• Task requirements: When you reach the line with "stands at the head of the stream. -/" in the data below, begin printing lines exactly, and stop once the line with "t.diag = s.diag ∧" has been printed.

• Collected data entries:
-- ==== Sys2Proof/Certificates/Slice0/Obligations.lean ====
section
/-! DEFINITION. The statements for the provers. Each docstring says which rule of spec/ the statement formalises. A
statement whose docstring says "the spec's own decision" or "derived" rests on a rule that the spec marks so. -/

open Sys2Proof Sys2Proof.Machine

/-! ### Encoding -/

/-- Decode and encode agree, for every well-formed operation with every operand: from 30_encoding.md sections 1 and 3
and the opcode table. Bytes after the selecting byte are left as they are. -/
def Obligations.DecodeEncodeRoundTrip : Prop :=
  ∀ (i : Instr) (rest : List Byte), i.wf = true → decode i.format (encode i ++ rest) = .ok (i, rest)

/-- The other direction: every byte of either format is the word of exactly one well-formed operation, the one it
decodes to (30_encoding.md sections 1, 3 and 5: the rows partition the 256 values). -/
def Obligations.EveryByteIsOneOperation : Prop :=
  ∀ (f : Format) (b : Byte) (rest : List Byte),
    ∃ i : Instr, i.wf = true ∧ i.format = f ∧ decode f (b :: rest) = .ok (i, rest) ∧ encode i = [b] ∧
      ∀ j : Instr, j.wf = true → j.format = f → encode j = [b] → j = i

/-- The four classes of the byte at the head of the stream (30_encoding.md R51): the fetch selects the operation by
its value alone, and exactly one class holds. -/
def Obligations.HeadByteClasses : Prop :=
  ∀ (s : State) (L : Byte) (rest : List Byte), s.rx = L :: rest →
    (L.toNat = 0x00 ↔ fetch s = some .dropZero) ∧
    (0x01 ≤ L.toNat ∧ L.toNat ≤ 0x2F ↔ fetch s = some (.frame L)) ∧
    (0x30 ≤ L.toNat ∧ L.toNat ≠ 0xB5 ↔ fetch s = some (.dropOverlen L)) ∧
    (L.toNat = 0xB5 ↔ fetch s = some .dropFiller)

/-- The dispatch on the type byte (41_message_decode.md R90): exactly one arm, chosen by `T` alone. -/
def Obligations.TypeByteDispatch : Prop :=
  ∀ (T : Byte) (s : State),
    (T = 0x0D#8 → dispatch T s = exec .msgVoltage s) ∧
    (T = 0x0E#8 → dispatch T s = exec .msgCurrent s) ∧
    (T = 0x0F#8 → dispatch T s = exec .msgPower s) ∧
    (T = 0x10#8 → dispatch T s = exec .msgEnergy s) ∧
    (T ≠ 0x0D#8 → T ≠ 0x0E#8 → T ≠ 0x0F#8 → T ≠ 0x10#8 → dispatch T s = exec (.msgUnknown T) s) ∧
    dispatch T s = exec (decodeMsg T) s

/-- Every byte matches exactly one row of each format of the opcode table, and the row bears the mnemonic of the
operation that the byte decodes to (30_encoding.md section 5, derived in the spec). -/
def Obligations.OpcodeRowsPartitionBytes : Prop :=
  ∀ (f : Format) (b : Byte),
    ∃ r, (rows f).filter (fun row => row.matches b) = [r] ∧ r.mnemonic = (decodeByte f b).mnemonic

/-- A few words written out from the encoding columns of spec/opcode_table.json decode to the operations they stand
for. -/
def Obligations.SampleWordsDecode : Prop :=
  decode .len [0b00000000#8] = .ok (.dropZero, []) ∧
  decode .len [0b10110101#8] = .ok (.dropFiller, []) ∧
  decode .len [0b00110000#8] = .ok (.dropOverlen 0x30#8, []) ∧
  decode .len [0b00101111#8, 0x42#8] = .ok (.frame 0x2F#8, [0x42#8]) ∧
  decode .msg [0b00001101#8] = .ok (.msgVoltage, []) ∧
  decode .msg [0b00001110#8] = .ok (.msgCurrent, []) ∧
  decode .msg [0b00001111#8] = .ok (.msgPower, []) ∧
  decode .msg [0b00010000#8] = .ok (.msgEnergy, []) ∧
  decode .msg [0b00010001#8] = .ok (.msgUnknown 0x11#8, [])

/-- The frame encoder gives well-formed frames of `L + 2` bytes with the type byte and the fields in their places
(30_encoding.md section 5, derived in the spec), for every type byte and up to 45 field bytes. -/
def Obligations.FrameEncoderGivesFrames : Prop :=
  ∀ (T : Byte) (fields : List Byte), fields.length ≤ 45 →
    isFrame (frameBytes T fields) = true ∧
    (frameBytes T fields).length = fields.length + 4 ∧
    (frameBytes T fields)[0]? = some (BitVec.ofNat 8 (fields.length + 2)) ∧
    (frameBytes T fields)[1]? = some T ∧
    (∀ k, k < fields.length → (frameBytes T fields)[k + 2]? = fields[k]?)

/-- `Sum8` is the true sum of the bytes modulo 256 (00_scope.md section 5.4, 40_stream_ops.md section 5). -/
def Obligations.SumOfBytesModulo256 : Prop :=
  ∀ bytes : List Byte, (sum8 bytes).toNat = (bytes.map BitVec.toNat).sum % 256

/-- MemRead is big-endian over 2 and 4 cells, and no bit of a byte is lost (20_memory.md R36). -/
def Obligations.MemReadIsBigEndian : Prop :=
  (∀ (s : State) (i : Nat) (h : i + 2 ≤ Config.fbSize),
    (memRead2 s i h).toNat = (readCell s ⟨i, by omega⟩).toNat * 256 + (readCell s ⟨i + 1, by omega⟩).toNat) ∧
  (∀ (s : State) (i : Nat) (h : i + 4 ≤ Config.fbSize),
    (memRead4 s i h).toNat =
      (readCell s ⟨i, by omega⟩).toNat * 16777216 + (readCell s ⟨i + 1, by omega⟩).toNat * 65536 +
        (readCell s ⟨i + 2, by omega⟩).toNat * 256 + (readCell s ⟨i + 3, by omega⟩).toNat)

/-! ### Stream-level operations

What the length latch holds after an operation, which means nothing in the spec (10_state.md section 7), is left out of
these statements but for `Obligations.FrameAcceptedResult`, whose equation fixes it and says so;
`Obligations.LatchHoldsHeadByte` says it of every operation. Both give it as the model's choice. -/

/-- DROP_ZERO (40_stream_ops.md R73): completes, with its whole effect and frame; it is selected exactly when `0x00`
stands at the head of the stream; and a run of `n` zero bytes is `n` DROP_ZERO operations and `n` events. -/
def Obligations.DropZeroResult : Prop :=
  (∀ (s : State) (rest : List Byte), s.rx = 0x00#8 :: rest →
    ∃ t, exec .dropZero s = .next t ∧ t.rx = rest ∧ t.pos = s.pos + 1 ∧
      t.diag = s.diag ++ [⟨.noiseByte, .info, .bytes [0x00#8]⟩] ∧ t.sink = s.sink ∧ t.run = s.run ∧
      SameRegisters s t ∧ SameCells s t ∧ t.draws = s.draws ∧ t.sched = s.sched) ∧
  (∀ s : State, fetch s = some .dropZero ↔ s.rx.head? = some 0x00#8) ∧
  (∀ (s : State) (n : Nat) (rest : List Byte), s.run = .running → s.sched = [] →
    s.rx = List.replicate n 0x00#8 ++ rest →
    ∃ t, runFor n s = .next t ∧ t.rx = rest ∧ t.pos = s.pos + n ∧
      t.diag = s.diag ++ List.replicate n ⟨.noiseByte, .info, .bytes [0x00#8]⟩ ∧ t.sink = s.sink ∧
      t.run = .running ∧ SameRegisters s t ∧ SameCells s t)

/-- DROP_FILLER (40_stream_ops.md R74): completes, silently, with its frame; and it is selected exactly when `0xB5`
stands at the head of the stream. -/
def Obligations.DropFillerResult : Prop :=
  (∀ (s : State) (rest : List Byte), s.rx = 0xB5#8 :: rest →
    ∃ t, exec .dropFiller s = .next t ∧ t.rx = rest ∧ t.pos = s.pos + 1 ∧
      t.diag = s.diag ∧ t.sink = s.sink ∧ t.run = s.run ∧
      SameRegisters s t ∧ SameCells s t ∧ t.draws = s.draws ∧ t.sched = s.sched) ∧
  (∀ s : State, fetch s = some .dropFiller ↔ s.rx.head? = some 0xB5#8)

/-- DROP_OVERLEN (40_stream_ops.md R75): for every byte of its range exactly one byte is dropped and reported, whatever
follows it; `0x30` and `0xC0` are in the range and `0x2F` is not. -/
def Obligations.DropOverlenResult : Prop :=
  (∀ (s : State) (L : Byte) (rest : List Byte), 0x30 ≤ L.toNat → L.toNat ≠ 0xB5 → s.rx = L :: rest →
    ∃ t, exec (.dropOverlen L) s = .next t ∧ t.rx = rest ∧ t.pos = s.pos + 1 ∧
      t.diag = s.diag ++ [⟨.noiseByte, .info, .bytes [L]⟩] ∧ t.sink = s.sink ∧ t.run = s.run ∧
      SameRegisters s t ∧ SameCells s t ∧ t.draws = s.draws ∧ t.sched = s.sched) ∧
  (∀ (s : State) (L : Byte), fetch s = some (.dropOverlen L) ↔
    s.rx.head? = some L ∧ 0x30 ≤ L.toNat ∧ L.toNat ≠ 0xB5) ∧
  decodeLen 0x30#8 = .dropOverlen 0x30#8 ∧ decodeLen 0xC0#8 = .dropOverlen 0xC0#8 ∧ decodeLen 0x2F#8 = .frame 0x2F#8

• Reply:
stands at the head of the stream. -/
def Obligations.DropFillerResult : Prop :=
  (∀ (s : State) (rest : List Byte), s.rx = 0xB5#8 :: rest →
    ∃ t, exec .dropFiller s = .next t ∧ t.rx = rest ∧ t.pos = s.pos + 1 ∧
      t.diag = s.diag ∧ t.sink = s.sink ∧ t.run = s.run ∧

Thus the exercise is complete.